Sentinel values are special constants used to represent boundary or error conditions in data structures like stacks. In stack implementations, they are often used to indicate empty or full conditions without needing additional boolean checks. For example, a top value of -1 is commonly used in array-based stacks to signify that the stack is currently empty. Similarly, a null value can represent an empty stack in linked list implementations. Sentinel values can also be pushed onto a stack deliberately to mark the bottom of a stack or to serve as a stopping condition during traversal or processing. For instance, a parser might use a sentinel character like # to signal the end of an expression. While sentinel values simplify implementation and reduce the need for complex condition checking, they must be chosen carefully to avoid conflict with legitimate data values. They are particularly useful in low-level or performance-sensitive applications where control structures must be kept minimal.

Yes, it is possible to implement multiple stacks using a single array, a technique known as stack partitioning or multi-stack implementation. One common method is to divide the array into fixed sections, each assigned to a different stack. For example, two stacks can grow towards each other from opposite ends of the array. Stack 1 grows from the start of the array towards the end, and Stack 2 grows from the end towards the start. Each stack maintains its own top pointer. This arrangement maximises space usage since the stacks only collide when the entire array is full. Another, more flexible method is to use dynamic allocation and metadata arrays to track the top and next pointers, which is more complex but allows multiple stacks of varying sizes to share the array. This is useful in systems with limited memory, such as embedded devices, where efficient memory use is critical. However, careful management is required to avoid overflow and pointer collisions.

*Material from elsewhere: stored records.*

-- ==== Sys2Proof/Syntax.lean ====
section
/-! DEFINITION. The commands of the block, one constructor per row of spec/opcode_table.json. -/

namespace Sys2Proof

/-- A command (30_encoding.md R203). No command has an operand field: every operand is implicit (R202). -/
inductive Instr where
  | nop
  | gfAdd
  | gfMul
  | gfDiv
  | gfInv
  | gfPow
  | gfExp
  | gfLog
  | polyEval
  | rsEncode
  | rsDecode
  | rsSyndrome
  | interleave
  | deinterleave
  | txSend
  | txSendRaw
  | txAbort
  | rxReset
  | softReset
deriving DecidableEq, Repr

end Sys2Proof
end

In recursive algorithms, the system’s call stack automatically manages the sequence of function calls and returns. Each recursive call pushes a new stack frame onto the call stack, storing the function’s local state and return address. When a base case is reached, the stack begins to unwind as each function call returns. This natural use of the stack makes recursion elegant and concise, especially for problems like tree traversal, factorial computation, or backtracking. However, recursion has the risk of stack overflow if the recursion depth is too large, as each call consumes additional stack space. In iterative algorithms, the programmer explicitly manages the stack (usually with a data structure), using loops and manual push/pop operations to simulate recursion. This approach gives more control over memory usage and can often be optimised to avoid stack overflow. Choosing between recursion and iteration depends on the problem’s nature, memory constraints, and whether the overhead of recursion is acceptable or needs to be avoided.